In short, the ‘wtf’ colloquialism sums up Edgar Wright’s latest directorial triumph, The World’s End.
In a good way, that is – the film is original, bold and genuinely funny. And interestingly enough, the ‘wtf’ gag seems to be at the core of what Wright was going for. “You know what’s funny about that? I thought of that as a joke and I was about to write that on Twitter… I stop myself and thought it would be a funny line in the movie.”

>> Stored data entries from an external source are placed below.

-- ==== Sys2Proof/Machine/Dispatch.lean ====
section
/-! DEFINITION. The Execute phase: the handler of each decoded instruction (`40_execution_loop.md` R69). -/

namespace Sys2Proof.Machine

def exec (i : Instr) (s : State) : Host.Outcome State Fault Refusal :=
  match i with
  | .ldaImm imm8 => Sys2Proof.Machine.execLdaImm imm8 s
  | .tax => Sys2Proof.Machine.execTax s
  | .inx => Sys2Proof.Machine.execInx s
  | .hlt => Sys2Proof.Machine.execHlt s

end Sys2Proof.Machine
end

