-- ==== Sys2Proof/Machine/HostOps.lean ====
section
/-! DEFINITION. The operations the host performs on the core between runs
(`70_reset_and_hazards.md` R120 to R127; EXECUTE in `40_execution_loop.md` R71, R72). -/

namespace Sys2Proof.Machine

/-- POWER_ON (R120): every register and every byte zero. -/
def powerOn : State where
  a := 0x00
  x := 0x00
  y := 0x00
  p := 0x00
  pc := 0x0000
  mem := []
  seq := .fetch

/-- RESET (R121): clears A, X and all of P, then loads pc from the reset vector; Y and memory stay. The
model's mark goes to Fetch (DESIGN CHOICE, log 3). That the read cannot fault (R122) is a theorem, not a definition. -/
def hostReset (s : State) : Except Fault State :=
  let cleared := (((s.setA 0x00).setX 0x00).setP 0x00).setSeq .fetch
  match memRead16 cleared Config.resetVector with
  | .error f => .error f
  | .ok vector => .ok (cleared.setPc vector)

/-- The loop of LOAD: `MemWrite(a + i, 1, b[i])` for increasing i (R123). -/
def copyBytes (s : State) (a : Address) : List Byte → Except Fault State
  | [] => .ok s
  | b :: rest =>
    match memWrite s a b with
    | .error f => .error f
    | .ok s1 => copyBytes s1 (a + 1) rest

/-- LOAD (R123): a program that is too long is refused before anything is written (R124); otherwise the
program goes to ORIGIN and then ORIGIN to the reset vector. -/
def hostLoad (s : State) (program : List Byte) : Except Fault State :=
  if programFits program then
    match copyBytes s Config.origin program with
    | .error f => .error f
    | .ok s1 => memWrite16 s1 Config.resetVector Config.origin
  else raiseFault (.loadTooLarge program.length) s

/-- The loop of EXECUTE with a bound on the number of steps: `ok` is the outcome Halted with the halted
state, `error` the outcome Faulted (R71). `none` is a loop the bound cut short. -/
def runLoop : Nat → State → Option (Except Fault State)
  | 0, _ => none
  | n + 1, s =>
    match step s with
    | .fault f => some (.error f)
    | .refused _ => none
    | .next t =>
      match t.seq with
      | .halted => some (.ok t)
      | .fetch => runLoop n t

/-- The run returns its outcome to the host, and "nothing of them is retained": the sequencer's Halted goes
into the outcome and out of the state (R22, D8). A fault left the sequencer at Fetch already. -/
def returnOutcome : Except Fault State → Except Fault State
  | .ok t => .ok (t.setSeq .fetch)
  | .error f => .error f

/-- EXECUTE (R71): starts at Fetch with the current pc, whatever the previous outcome was (R72), runs to
Halted or Faulted, and returns the outcome with a state that retains none of it (R22). The bound is R73's, so the loop is never cut short. DEDUCED,
log 10. -/
def execute (s : State) : Option (Except Fault State) :=
  (runLoop Config.maxSteps (s.setSeq .fetch)).map returnOutcome

/-- LOAD_AND_RUN (R126): LOAD, RESET, EXECUTE; a refused LOAD is the result and ends it (D15). -/
def loadAndRun (s : State) (program : List Byte) : Option (Except Fault State) :=
  match hostLoad s program with
  | .error f => some (.error f)
  | .ok s1 =>
    match hostReset s1 with
    | .error f => some (.error f)
    | .ok s2 => execute s2

/-! ### Register access -/

/-- The four 8-bit registers the host can name (R20). -/
inductive Reg where
  | a
  | x
  | y
  | p
  deriving DecidableEq, Repr

/-- A host read of a register: the stored value, no side effect (R20). -/
def State.readReg (s : State) : Reg → Byte
  | .a => s.a
  | .x => s.x
  | .y => s.y
  | .p => s.p

/-- A host write of a register: all eight bits, reserved bits of P included, no side effect (R20, R15). -/
def State.writeReg (s : State) (r : Reg) (v : Byte) : State :=
  match r with
  | .a => s.setA v
  | .x => s.setX v
  | .y => s.setY v
  | .p => s.setP v

/-! ### The complete set of operations (R127) -/

inductive HostOp where
  | powerOn
  | load (program : List Byte)
  | reset
  | execute
  | loadAndRun (program : List Byte)
  | readReg (r : Reg)
  | writeReg (r : Reg) (v : Byte)
  | readPc
  | writePc (v : Address)
  | readByte (addr : Address)
  | readWord (addr : Address)
  | writeByte (addr : Address) (v : Byte)
  | writeWord (addr : Address) (v : Address)
  deriving DecidableEq, Repr

/-- What an operation answers to the host (R127): nothing, a value, the outcome Halted, or a fault. -/
inductive HostResult where
  | done
  | byte (v : Byte)
  | word (v : Address)
  | halted
  | failed (f : Fault)
  /-- A run cut short by the bound; it never occurs (R73, log 10). -/
  | unfinished
  deriving DecidableEq, Repr

/-- The result and state of an operation that answers nothing. -/
def changed : Except Fault State → HostResult × State
  | .ok t => (.done, t)
  | .error f => (.failed f, f.stateLeft)

/-- The result and state of an operation that only reads. -/
def answered {α : Type} (s : State) (result : α → HostResult) : Except Fault α → HostResult × State
  | .ok v => (result v, s)
  | .error f => (.failed f, f.stateLeft)

/-- The result and state of a run (R71). -/
def ended (s : State) : Option (Except Fault State) → HostResult × State
  | some (.ok t) => (.halted, t)
  | some (.error f) => (.failed f, f.stateLeft)
  | none => (.unfinished, s)

/-- The effect of an operation on a machine between runs (R127). -/
def performBetweenRuns (op : HostOp) (s : State) : HostResult × State :=
  match op with
  | .powerOn => (.done, Sys2Proof.Machine.powerOn)
  | .load program => changed (hostLoad s program)
  | .reset => changed (hostReset s)
  | .execute => ended s (Sys2Proof.Machine.execute s)
  | .loadAndRun program => ended s (Sys2Proof.Machine.loadAndRun s program)
  | .readReg r => (.byte (s.readReg r), s)
  | .writeReg r v => (.done, s.writeReg r v)
  | .readPc => (.word s.pc, s)
  | .writePc v => (.done, s.setPc v)
  | .readByte addr => answered s .byte (memRead s addr)
  | .readWord addr => answered s .word (memRead16 s addr)
  | .writeByte addr v => changed (memWrite s addr v)
  | .writeWord addr v => changed (memWrite16 s addr v)

/-- One operation of the host: its result, and the machine state after it (R127). The host acts only
between runs (R6), so a run that has halted has returned, and the sequencer retains nothing of it (R22):
whatever its mark, the operation begins with it at Fetch (DESIGN CHOICE, log 3). -/
def perform (op : HostOp) (s : State) : HostResult × State :=
  performBetweenRuns op (s.setSeq .fetch)

end Sys2Proof.Machine
end

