/-- A machine between runs, whose mark is at Fetch, begins a host operation as it is. -/
theorem perform_of_fetch (op : HostOp) {s : State} (h : s.seq = .fetch) :
    perform op s = performBetweenRuns op s := by
  rw [perform, ← h, State.setSeq_self]

/-- Settles O42: the state with the one register written holds the value, and every other register and all
of memory as before; the read answers it and the same state. -/
theorem hostRegisterAccess : Obligations.HostRegisterAccess := by
  constructor
  · intro s r v
    refine ⟨(s.setSeq .fetch).writeReg r v, rfl, ?_, fun q hne => ?_, by simp,
      fun addr => by simp [State.byteAt]⟩
    · rw [perform_of_fetch _ (by simp), performBetweenRuns, State.readReg_writeReg, if_pos rfl]
    · rw [State.readReg_writeReg, if_neg hne, State.readReg_setSeq]
  · intro s v
    exact ⟨(s.setSeq .fetch).setPc v, rfl, perform_of_fetch _ rfl, fun q => by simp, fun _ => rfl⟩

end Sys2Proof.Machine

/-! SUPPORT. The 16-bit access to memory: which byte of the word lies where (`20_memory.md`). -/

namespace Sys2Proof.Machine

theorem toNat_lowByte (v : Address) : (lowByte v).toNat = v.toNat % 256 :=
  BitVec.toNat_setWidth 8 v

theorem toNat_highByte (v : Address) : (highByte v).toNat = v.toNat / 256 := by
  have hv : v.toNat / 256 < 256 := by omega
  rw [highByte, BitVec.toNat_setWidth, BitVec.toNat_ushiftRight, Nat.shiftRight_eq_div_pow]
  exact Nat.mod_eq_of_lt hv

/-- Every byte of memory after a word is written at `a`, the low byte first (R35). -/
theorem Memory.byteAt_setByte_setByte_succ {m : Memory} {a : Nat} (lo hi : Byte) (b : Nat)
    (hw : Memory.wf m = true) (htop : a ≤ Config.memTop) :
    Memory.byteAt (Memory.setByte (Memory.setByte m a lo) (a + 1) hi) b =
      if b = a + 1 then hi else if b = a then lo else Memory.byteAt m b := by
  rw [Memory.byteAt_setByte _ _ _ (Memory.wf_setByte lo hw htop), Memory.byteAt_setByte _ _ _ hw]

/-- All a word write below the top of memory does: it answers the state with another memory, whose bytes
are the word's at `a` and `a + 1` and the old ones elsewhere (R35). -/
theorem memWrite16_spec {s : State} {a : Address} (v : Address) (hw : Memory.wf s.mem = true)
    (h : a.toNat + 1 ≤ Config.memTop) :
    ∃ m, memWrite16 s a v = .ok (s.setMem m) ∧
      (s.setMem m).byteAt a = lowByte v ∧ (s.setMem m).byteAt (a + 1) = highByte v ∧
      ∀ b : Address, b ≠ a → b ≠ a + 1 → (s.setMem m).byteAt b = s.byteAt b := by
  have htop : a.toNat ≤ Config.memTop := Nat.le_of_succ_le h
  have hsucc : (a + 1).toNat = a.toNat + 1 := toNat_succ_of_populated htop
  refine ⟨_, memWrite16_populated v h, ?_, ?_, fun b hb hb' => ?_⟩ <;>
    rw [State.byteAt, State.setMem_mem, Memory.byteAt_setByte_setByte_succ _ _ _ hw htop]
  · rw [if_neg (by omega), if_pos rfl]
  · rw [if_pos hsucc]
  · have hne : b.toNat ≠ a.toNat := fun e => hb (BitVec.eq_of_toNat_eq e)
    have hne' : b.toNat ≠ a.toNat + 1 := fun e => hb' (BitVec.eq_of_toNat_eq (e.trans hsucc.symm))
    rw [if_neg hne', if_neg hne, State.byteAt]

The film sees five childhood friends — or ‘the five musketeers’ — reunite to follow their leader Gary King (Simon Pegg) into mayhem. Mentally stuck in his teens, Gary cunningly convinces his four mates — Andy (Nick Frost), Steven (Paddy Considine), Oliver (Martin Freeman), and Peter (Eddie Marsan) — to join him and re-create an epic pub crawl they failed to complete twenty years ago. This Golden Mile drinking marathon leads them to their childhood suburban town of Newton Haven, where Gary is hell-bent on reaching the last pub on his map, The World’s End, at any and all costs. But there is something wrong – Gary and his middle-aged cohort realise that town locals are not what they seem to be. It’s all parodied alien invasion, zombie apocalypse, cop action, ‘70s paranoia thriller from here in on with a gag hit-rate pretty high up there. Finishing the pub crawl is now not as half important as staying alive.
The World’s End, like Wright’s previous works, is also intentionally very British. “Oh I think it’s really important because I think in the same way that if I watch an Australian film I want to see like a little window into your world. It’s important to have cultural identity, because otherwise everything becomes a sort of a trans-Atlantic mush,” says Wright. And rightly so. With the number of Hollywood movies that seem to be infectious clones of each other, The World’s End comes as a welcome change.
Stylistically, The World’s End might comes across as propagating Around The Block meets The Day The Earth Stood Still meets The Breakfast Club wherein protagonist Gary shares a similar disposition to a gothic John Bender. But Wright doesn’t entirely agree. “Not specifically, no. You said Bender, but my first thought was Futurama… Simon used to be a Goth when he was a teenager. The sister of mercy look is just like wearing all black with black jeans. I’m wearing black jeans today,” laughs Wright.
But what we can say for certain is that The World’s End draws inspiration from Big Chill and It’s Always Fair Weather. “Big Chill is a film about some friends reuniting [while the] Gene Kelly musical (is) sort of friends after World War II… [they] meet ten years later and realise they have nothing in common.”
Contextually, the film also completes the Wright-Pegg written Three Flavours Cornetto Trilogy comprising Shaun of the Dead, Hot Fuzz and now The World’s End. When watched in a series, as intended, the trilogy successfully subverts then deconstructs stereotypes of the zombie thriller genre by satiric hyperbole and mockery. There’s also an overdose of nostalgia. “The nostalgia thing is like the villain in the piece… a sting in the tale in The World’s End is that the idea that nostalgia is probably very bad for you. The moral of the film is like don’t try to recreate former glories,” says Wright.
BY JOSEPH RANA
The World’s End opens in cinemas on Thursday August 1.